Я прикрыл лицо рукой, чтобы скрыть горькую улыбку, которая, как я знал, выдала бы мои мысли, и подтолкнул рукопись к ней. Очень неохотно она взяла ее и, медленно развернув, начала читать. На несколько минут воцарилась тишина, нарушаемая только потрескиванием поленьев в камине и ровным дыханием собак, что удобно растянулись у огня. Я украдкой взглянул на женщину, чьей славе я завидовал, – на девичью фигуру, венец мягких волос, – изящное, склоненное чувственное лицо, – маленькую белую классическую ручку, которая так твердо и в то же время так нежно держала исписанные листы бумаги, – руку самой Психеи из греческого мрамора – и я подумал, насколько недальновидны некоторые ослы-литераторы, полагающие, что им удастся помешать таким женщинам, как Мэйвис Клэр, завоевать все, что могут предложить слава или состояние. Подобная головка, хоть и светлокудрая, словно ждущая ласки, маленькая, с идеальными чертами, не предназначалась для того, чтобы склоняться перед низшими существами, будь то мужчины или женщины, этот решительный маленький подбородок, изящно подчеркнутый светом камина, был наглядным свидетельством силы воли и неукротимо высоких амбиций его обладательницы, – и все же… нежные глаза, нежный рот – разве это не свидетельствовало о самой сладкой любви, самой чистой страсти, которая когда-либо находила место в женском сердце? Я погрузился в мечтательные размышления, я думал о многих вещах, которые не имели отношения ни к моему собственному прошлому, ни к настоящему. Я понял, что иногда Бог создает гениальную женщину с разумом мыслителя и душой ангела и что такая женщина обязательно станет судьбоносной для всех смертных, менее одаренных Богом, и прославит мир, в котором обитает. Размышляя таким образом, я изучал лицо и фигуру Мэйвис Клэр, я видел, как ее глаза наполнялись слезами, когда она читала дальше – интересно, почему она должна плакать над этим «прощальным письмом», оставившим меня равнодушным и черствым? Я вздрогнул, словно очнувшись ото сна, когда ее дрожащий от боли голос нарушил тишину, она вскочила, уставившись на меня так, словно увидела нечто ужасное.
– О, неужели вы настолько слепы, – воскликнула она, – что не видите, что это значит?

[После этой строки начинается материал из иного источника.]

-- ==== Sys2Proof/Certificates/Slice0/Obligations.lean ====
section
/-! DEFINITION. The statements for the provers, from the numbered rules of spec/. Helper terms stand in Safety.lean. -/

open Sys2Proof Sys2Proof.Machine

/-! ### Encoding and decoding (30_encoding.md) -/

/-- R70, R74, R78 (derived): for every table that meets R76, every instruction with any operand bytes, and any bytes after it,
decoding what the encoder writes gives the instruction back and leaves the bytes after it. -/
def Obligations.DecodeGivesBackWhatEncodeWrites : Prop :=
  ∀ (t : OpcodeTable) (i : Instr) (rest : List Byte), t.Legal → decode t (encode t i ++ rest) = .ok (i, rest)

/-- R70, R74, R79 (derived): bytes that decode are the encoding of the instruction they give, followed by the bytes left; no bit of
them is ignored. -/
def Obligations.DecodedBytesAreTheEncoding : Prop :=
  ∀ (t : OpcodeTable) (bytes rest : List Byte) (i : Instr), decode t bytes = .ok (i, rest) → bytes = encode t i ++ rest

/-- R78, R80, R94, R99, R180 (derived): resolve gives the mnemonic whose code the byte is, and "unknown" when no mnemonic has that
code; the loop turns "unknown" into the fault UNKNOWN_OPCODE, which changes nothing else. The record's info of 0 is the spec's
choice (D9, log entry 17). -/
def Obligations.ResolveFindsTheMnemonicOfACode : Prop :=
  ∀ (t : OpcodeTable) (op : Byte), t.Legal →
    (∀ m, resolve t op = some m ↔ t m = op) ∧ (resolve t op = none ↔ ∀ m, t m ≠ op) ∧
    ∀ (c : Config) (s : State), c.table = t → s.status = .running → s.memRead s.pc = op → resolve t op = none →
      stepUnder c s = faultedState s .unknownOpcode op 0

/-- R72: the count is `op[7:6]`, at most 2 for every code of a table; a byte with count 3 is in no table and decodes as unknown. -/
def Obligations.CountThreeIsUnknown : Prop :=
  ∀ (t : OpcodeTable) (op : Byte), t.Legal →
    operandCount op = op.toNat / 64 ∧ (∀ m, operandCount (t m) = m.format.operands) ∧
    (operandCount op = 3 ↔ 0xC0 ≤ op.toNat) ∧ (operandCount op = 3 → resolve t op = none)

/-- R77, R83 (derived): the default table meets R76 whatever the open codes are; every code but ADDI's and SUBI's is the one R77
lists; the two open codes have the form 10?0????. The listed codes are the spec's own, from general knowledge (log entry 1). -/
def Obligations.DefaultTableMeetsItsConstraints : Prop :=
  defaultTable.Legal ∧ opcAddi &&& 0xD0 = 0x80 ∧ opcSubi &&& 0xD0 = 0x80 ∧ opcAddi ≠ opcSubi ∧
  Mnemonic.all.map defaultTable =
    [0x00, 0x01, 0x82, 0x83, 0x84, 0x47, 0x48, 0xA0, 0x65, 0xA1, 0x66, 0xA2, 0xA3, 0xA4] ++
    [0xAC, 0xAD, 0xA8, 0xAA, 0xAB, 0x69, 0xA7, 0x54, 0x55, 0x56, 0x58, 0x59, 0x57, 0x5A] ++ [opcAddi, opcSubi]

/-- R77, D3 (derived): the model's two open indices range over exactly the pairs of codes that make the default table legal, so a
statement proved with them holds for every legal choice (log entry 2). -/
def Obligations.OpenCodesRangeOverEveryLegalChoice : Prop :=
  ∀ a b : Byte, (defaultTableWith a b).Legal ↔ ∃ (i : Fin 18) (j : Fin 17), a = addiCode i ∧ b = subiCode i j

/-- R77, R78, R84 (derived): words written out from the table decode to the instructions they stand for, and the bytes the spec
names as unknown are refused. The codes are the spec's default table (D2, log entry 1). -/
def Obligations.WrittenOutWordsDecode : Prop :=
  decodeTableWord 24 0x080082 = some (.ldi 0 8) ∧ decodeTableWord 24 0x000284 = some (.st 2 0) ∧
  decodeTableWord 16 0x0547 = some (.prn 5) ∧ decodeTableWord 24 0x0100A3 = some (.div 0 1) ∧
  decodeTableWord 16 0x0069 = some (.not 0) ∧ decodeTableWord 16 0x035A = some (.jge 3) ∧
  decodeTableWord 8 0x01 = some .hlt ∧ decodeTableWord 8 0xFF = none ∧ decodeTableWord 16 0x0050 = none

/-! ### The cycle (40_cycle.md) -/

/-- R91 to R95, R99 (derived): while Running, when the bytes at pc (wrapping modulo 256) decode to an instruction, step is exec of it
at that very state; exec itself moves pc past the instruction, and step adds nothing. -/
def Obligations.StepRunsTheDecodedInstruction : Prop :=
  ∀ (s : State) (i : Instr) (rest : List Byte), s.status = .running →
    decode Config.standard.table [s.memRead s.pc, s.memRead (s.pc + 1), s.memRead (s.pc + 2)] = .ok (i, rest) →
    step s = exec i s

/-- R94, R99, R180 (derived): an opcode that no mnemonic has makes the cycle Faulted, reporting the opcode and pc; nothing else
changes. The record's info of 0 is the spec's choice (D9, log entry 17). -/
def Obligations.UnknownOpcodeFaults : Prop :=
  ∀ s : State, s.status = .running → (∀ m, Config.standard.table m ≠ s.memRead s.pc) →
    step s = .next { s with status := .faulted, fault := some ⟨.unknownOpcode, s.pc, s.memRead s.pc, 0⟩ }

/-- R100, R207, R200 (derived): no step leaves or changes a Halted or Faulted state, however many are asked for, on any machine; the
host's reset gives a new CPU in the reset state. That a step request to such a machine answers the same state is log entry 5, and
the host's session is log entry 13. -/
def Obligations.TerminalStatesNeverChange : Prop :=
  (∀ (s : State) (k : Nat), s.status = .halted ∨ s.status = .faulted → Host.Core.run core k s = .next s) ∧
  (∀ (c : Config) (s : State) (k : Nat), s.status = .halted ∨ s.status = .faulted → runUnder c k s = s) ∧
  ∀ (c : Config) (z : Session), Session.move c .reset z = some (.fresh State.reset)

Неужели вы не понимаете? Разве вы не знаете, кто ваш злейший враг?
– Мой злейший враг? – изумленно повторил я. – Вы удивляете меня, Мэйвис, – какое отношение я, мои враги или друзья имеем к последнему признанию моей жены? Она бредила – от яда и страсти, она не могла сказать, как вы видите по ее последним словам, мертва она или жива, – то, что она вообще могла это написать при таких обстоятельствах, само по себе явилось феноменальным усилием, но лично ко мне это не имеет никакого отношения.